Growth (G): The number of followers a user has per unit of content they have published (i.e. per tweet).
A user that is growing their Twitter following quickly suggests that they are underrated. It implies they are putting out quality content and people are starting to notice rapidly. The way I measure this is the number of followers a person acquires per Tweet.
Another possible measurement of growth is the number of followers the user has acquired per unit of time (i.e. number of followers divided by the length of time the Twitter account has existed). However, there are a couple of problems with this option:
- Twitter accounts can be dormant for years. For example, someone might start an account but not tweet for 5 years and then put out great content. Measuring growth in terms of time would unfairly punish these people.
- A person may have a strategy of Tweeting constantly. Some of the content results in followers, but the overall quality is still low. We are looking for people that publish great content, not necessarily people that put out a lot of content.
Influence of Followers (IF): The average number of the user’s follower’s followers.
In my opinion, the influence of a person’s following is the most important factor determining whether they are underrated on Twitter. Here’s a few reasons why:
- Influential people are, on average, better judges of good content.
- Influential people are more selective in who they decide to follow, especially if Twitter is an important part of their online “brand”.
- Influential people tend to engage with or are in some way related to other high quality people in their offline personal lives, and these people are more likely to appear in their Twitter feed even if they are not widely known or appreciated yet.

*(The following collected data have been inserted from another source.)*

/-- Settles O28: each command is one entry into a hold state, with the record written after it. -/
theorem holdRecordFrozen : Obligations.HoldRecordFrozen := by
  refine ⟨fun h post s b hp hb hr => ⟨_, rfl, ?_⟩, fun s hp he => ⟨_, rfl, holdFreezeDue_of_due hp he⟩, fun s hp he => ?_,
    fun h force s hp hf hd => ⟨_, rfl, ?_⟩⟩
  · have hne : (counted s).hold.state ≠ .pending := by
      rw [show (counted s).hold = s.hold from rfl, hr]
      simp
    rw [runAtTick_of_running hp, holdFreeze_of_recording h post (s := counted s) hb hr, modHold_dram, modHold_hold,
      holdEnter_hold hne, holdEnter_dram]
    exact ⟨rfl, rfl⟩
  · refine congrArg Host.Outcome.next ?_
    unfold holdFreezeDue
    exact if_neg (by simp [he])
  · have hne : (counted s).hold.state ≠ .recording := by
      rw [show (counted s).hold = s.hold from rfl, hf]
      simp
    rw [runAtTick_of_running hp, holdRelease_of_frozen h (s := counted s) hf hd, reply_dram, reply_hold, modHold_dram,
      modHold_hold]
    refine ⟨holdEnter_dram .recording (counted s), ?_⟩
    show { (holdEnter .recording (counted s)).hold with
      delivering := false, toSend := 0, piecesSent := 0, part := 0, skipNow := true } = _
    rw [holdEnter_hold hne]
    rfl

end Sys2Proof.Proofs
end

section
/-! PROOFS. MEM_TRAIN and the end of a full training (11 R270, R275; 20 R442). -/
namespace Sys2Proof.Proofs

open Sys2Proof Sys2Proof.Machine Sys2Proof.Laws

/-! ### Loops that settle one place -/

/-- A loop that comes to `a` leaves what its turn at `a` brings about and no turn undoes. -/
theorem forEach_settles {α : Type} {f : α → State → State} {P : State → Prop} {a : α} (ha : ∀ s, P (f a s))
    (hkeep : ∀ b s, P s → P (f b s)) {l : List α} (hl : a ∈ l) (s : State) : P (forEach l f s) := by
  induction l generalizing s with
  | nil => exact absurd hl List.not_mem_nil
  | cons b l ih =>
    rcases List.mem_cons.1 hl with rfl | h
    · exact forEach_invariant hkeep l _ (ha s)
    · exact ih h _

theorem mem_maskList {w : Nat} {m : BitVec w} {i : Nat} : i ∈ maskList m ↔ m.getLsbD i = true := by
  simp only [maskList, List.mem_filter, List.mem_range, and_iff_right_iff_imp]
  exact BitVec.lt_of_getLsbD

/-- The two states differ in the channels at most. -/
def OnlyMemch (s t : State) : Prop := ∃ x, t = { s with memch := x }

theorem OnlyMemch.refl (s : State) : OnlyMemch s s := ⟨s.memch, rfl⟩

theorem OnlyMemch.trans {s t u : State} (a : OnlyMemch s t) (b : OnlyMemch t u) : OnlyMemch s u := by
  obtain ⟨x, rfl⟩ := a
  obtain ⟨y, rfl⟩ := b
  exact ⟨y, rfl⟩

theorem onlyMemch_modCh (n : Nat) (f : Memch → Memch) (s : State) : OnlyMemch s (modCh n f s) := ⟨_, rfl⟩

theorem onlyMemch_forEach {α : Type} {f : α → State → State} (h : ∀ a s, OnlyMemch s (f a s)) (l : List α) (s : State) :
    OnlyMemch s (forEach l f s) :=
  forEach_invariant (P := OnlyMemch s) (fun a t ht => ht.trans (h a t)) l s (OnlyMemch.refl s)

theorem onlyMemch_traceRanks (cmd n : Nat) (s : State) : OnlyMemch s (traceRanks cmd n s) :=
  onlyMemch_forEach (fun _ s => onlyMemch_forEach (fun _ s => onlyMemch_modCh _ _ s) _ s) _ s

theorem onlyMemch_setBusy (m : BitVec 8) (v : Bool) (s : State) : OnlyMemch s (setBusy m v s) :=
  onlyMemch_forEach (fun _ => onlyMemch_modCh _ _) _ s

/-- A property of one channel that a write of each channel leaves, the loop over the channels leaves or brings about. -/
theorem forEach_modCh_settles {f : Nat → Memch → Memch} {P : Memch → Prop} {n : Nat} (hn : n < 8) (h : ∀ c, P (f n c))
    {l : List Nat} (hl : n ∈ l) (s : State) : P (chOf (forEach l (fun k => modCh k (f k)) s) n) := by
  refine forEach_settles (P := fun s => P (chOf s n)) (fun s => ?_) (fun k s hs => ?_) hl s
  · rw [chOf_modCh_same hn]
    exact h _
  · by_cases e : n = k
    · subst e
      rw [chOf_modCh_same hn]
      exact h _
    · rwa [chOf_modCh_ne e]

theorem setBusy_busy {m : BitVec 8} (v : Bool) {n : Fin 8} (hn : m.getLsbD n.val = true) (s : State) :
    (chOf (setBusy m v s) n.val).busy = v :=
  forEach_modCh_settles (P := fun c => c.busy = v) n.isLt (fun _ => rfl) (mem_maskList.2 hn) s

/-! ### Training starts -/

/-- A named channel is untrained, so the controller is. -/
theorem memcFollow_trained {s : State} {n : Fin 8} (h : (chOf s n.val).trained = false) (rate : BitVec 16) :
    (memcFollow rate s).memc.trained = false := by
  show (List.range 8).all (fun n => (chOf s n).trained) = false
  rw [List.all_eq_false]
  exact ⟨n.val, List.mem_range.2 n.isLt, by simp [h]⟩

/-- With no hold record the loss of every region leaves it none. -/
theorem holdLost_of_none {s : State} (h : s.hold.state = .none) (hw : s.hold.waiting = []) :
    ∃ x y, holdLost s = { s with host := x, hold := y } := by
  have e : holdLost s = holdRestart false s := by simp [holdLost, hw, h, forEach]
  have ee : holdEnter .none (holdNoWait s) = holdNoWait s := if_pos h
  rw [e]
  unfold holdRestart
  rw [if_neg Bool.false_ne_true, ee]
  exact ⟨(holdNoWait s).host, _, rfl⟩

/-- The channels of a full training that starts. -/
def trainChannels (m : BitVec 8) (s : State) : State :=
  forEach (maskList m) (fun n => modCh n fun c => { c with trained := false })
    (setBusy m true (dramLost (forEach (maskList m) (traceRanks 9) s)))

theorem trainChannels_eq (m : BitVec 8) (s : State) : ∃ x, trainChannels m s = { dramLost s with memch := x } := by
  obtain ⟨x, ex⟩ := onlyMemch_forEach (onlyMemch_traceRanks 9) (maskList m) s
  obtain ⟨y, ey⟩ := (onlyMemch_setBusy m true (dramLost (forEach (maskList m) (traceRanks 9) s))).trans
    (onlyMemch_forEach (fun n => onlyMemch_modCh n fun c => { c with trained := false }) (maskList m) _)
  exact ⟨y, ey.trans (by rw [ex]; rfl)⟩

theorem trainChannels_channel {m : BitVec 8} (s : State) {n : Fin 8} (hn : m.getLsbD n.val = true) :
    (chOf (trainChannels m s) n.val).trained = false ∧ (chOf (trainChannels m s) n.val).busy = true := by
  refine ⟨forEach_modCh_settles (P := fun c => c.trained = false) n.isLt (fun _ => rfl) (mem_maskList.2 hn) _, ?_⟩
  refine forEach_invariant (P := fun s => (chOf s n.val).busy = true) (fun k t ht => ?_) _ _ (setBusy_busy true hn _)
  by_cases e : n.val = k
  · subst e
    rw [chOf_modCh_same n.isLt]
    exact ht
  · rwa [chOf_modCh_ne e]

/-- A full training of the channels starts. -/
theorem trainStart_eqs {m : BitVec 8} (hm : m ≠ 0) {s : State} (h : s.hold.state = .none) (hw : s.hold.waiting = []) :
    (trainStart m s).memc.train = s.memc.train ∧ (trainStart m s).memc.trained = false ∧
      (trainStart m s).dram = { cells := [], epoch := s.dram.epoch + 1 } ∧ (trainStart m s).cmdq = s.cmdq ∧
      ∀ n : Fin 8, m.getLsbD n.val = true →
        (chOf (trainStart m s) n.val).trained = false ∧ (chOf (trainStart m s) n.val).busy = true := by
  obtain ⟨x, ex⟩ := trainChannels_eq m s
  have hch n := trainChannels_channel (m := m) s (n := n)
  have e : trainStart m s = holdLost (modMemc (fun c => { c with diagServed := c.diagServed || c.frozen })
      (memcFollow (trainChannels m s).memc.rate (trainChannels m s))) := rfl
  obtain ⟨n, hn⟩ : ∃ n : Fin 8, m.getLsbD n.val = true := by
    obtain ⟨k, l, hl⟩ := List.exists_cons_of_ne_nil (mt maskList_eq_nil.1 hm)
    have hk := mem_maskList.1 (hl ▸ List.mem_cons_self : k ∈ maskList m)
    exact ⟨⟨k, BitVec.lt_of_getLsbD hk⟩, hk⟩
  have htr := memcFollow_trained (hch n hn).1 (trainChannels m s).memc.rate
  obtain ⟨y, z, eh⟩ := holdLost_of_none (s := modMemc (fun c => { c with diagServed := c.diagServed || c.frozen })
      (memcFollow (trainChannels m s).memc.rate (trainChannels m s)))
    (by rw [ex]; exact h) (by rw [ex]; exact hw)
  rw [e, eh]
  refine ⟨?_, htr, ?_, ?_, hch⟩
  · show (trainChannels m s).memc.train = _
    rw [ex]
    rfl
  · show (trainChannels m s).dram = _
    rw [ex]
    rfl
  · show (trainChannels m s).cmdq = _
    rw [ex]
    rfl

/-! ### MEM_TRAIN -/


/-- MEM_TRAIN FULL in PARKED with no set notes its run and starts it. -/
theorem memTrain_full (h : Hdr) {m : BitVec 8} (eye : BitVec 7) (mts per : Word) {s : State} (hp : s.dev.power = .parked)
    (hb : chBusy s m = false) (ha : s.cfg.hasActive = false) :
    memTrain h 0 m eye mts per s = trainStart m (modMemc (fun c => { c with
      train := c.train ++ [{ hdr := h, full := true, mask := m, eyeMin := if eye = 0 then 16 else eye.toNat, left := m,
                             rate := if m = 0xFF ∧ mts ≠ 0 then mts.toNat else s.memc.rate.toNat, steps := decide (m = 0xFF) }],
      diagServed := c.diagServed || c.frozen }) (counted s)) := by
  have hp' : (counted s).dev.power = .parked := hp
  have ha' : (counted s).cfg.hasActive = false := ha
  have hb' : chBusy (counted s) m = false := hb
  have hm : (counted s).memc = s.memc := rfl
  unfold memTrain
  rw [runAtTick_of_running (.inl hp)]
  simp [hp', ha', hb', hm, trainRate]

/-- MEM_TRAIN INCR of trained channels notes its run and makes them busy. -/
theorem memTrain_incr (h : Hdr) {m : BitVec 8} (eye : BitVec 7) (mts per : Word) {s : State} (hp : s.dev.power = .parked)
    (hb : chBusy s m = false) (hu : chUntrained s m = false) :
    ∃ rate steps, memTrain h 1 m eye mts per s = setBusy m true (modMemc (fun c => { c with
      train := c.train ++ [{ hdr := h, full := false, mask := m, eyeMin := if eye = 0 then 16 else eye.toNat, left := m,
                             rate, steps }],
      diagServed := c.diagServed || c.frozen }) (counted s)) := by
  have hp' : (counted s).dev.power = .parked := hp
  have hb' : chBusy (counted s) m = false := hb
  have hu' : chUntrained (counted s) m = false := hu
  refine ⟨(trainRate (counted s) m mts).1, (trainRate (counted s) m mts).2, ?_⟩
  unfold memTrain
  rw [runAtTick_of_running (.inl hp)]
  dsimp only
  simp [hp', hb', hu']

/-- MEM_TRAIN INCR_PERIODIC sets the rotation and replies. -/
theorem memTrain_periodic (h : Hdr) {m : BitVec 8} (eye : BitVec 7) (mts per : Word) {s : State} (hp : s.dev.power = .parked)
    (hb : chBusy s m = false) (hu : chUntrained s m = false) :
    ∃ x c, memTrain h 2 m eye mts per s = reply h 0x40 stOk [] { counted s with memch := x, memc := c } ∧
      c.perMask = (if per ≠ 0 then m else 0) ∧ c.perPeriod = per.toNat := by
  have hp' : (counted s).dev.power = .parked := hp
  have hb' : chBusy (counted s) m = false := hb
  have hu' : chUntrained (counted s) m = false := hu
  unfold memTrain
  rw [runAtTick_of_running (.inl hp)]
  extract_lets full eye quiet on s' mark
  rw [if_neg (by simp [full]), if_neg (by simp [full]), if_neg (by simp [hp']), if_neg (by simp [hu']), if_neg (by simp [hb']),
    if_pos rfl]
  exact ⟨_, _, rfl, by simp [s', on], rfl⟩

I’m somewhat biased toward this measure because, from my own personal experience, it has worked out really well when I browse through people who are followed by influential people on my feed. If I see someone followed by Tyler Cowen, Alex Tabarrok, Russ Roberts, Patrick Collison, and Marc Andreessen, and yet they only have 5,000 followers, then I’m pretty confident that person is currently underrated.
After some consideration, I believe the best way to measure the influence of a user’s followers with the data available in the Twitter API is taking the average number of the user’s follower’s followers.
I mulled over the possibility of using the median rather than the average, but decided against it: If someone with 1 million followers follows someone with 50 followers, I want to know more about that person, even though their TURI is high only because of that one highly influential follower. Outliers are good – we’re looking for diamonds in the rough.
Total Number of Followers (NF): The total number of followers the user currently has.
Our very definition of “underrated” in this context is when a user does not have as many followers as you expect, so total number of followers is obviously going to play an important role in TURI.
So to summarize the main idea behind TURI: if a person has a large number of “influential” followers, is growing their number of followers quickly relative to the volume of content they put out, and they still have a small number of total followers, then they are likely underrated.
Defining the Index
For any user i, we can calculate their Twitter Underrated Index (TURI) as:
Where G is growth, IF is influence of followers, and NF is the number of followers.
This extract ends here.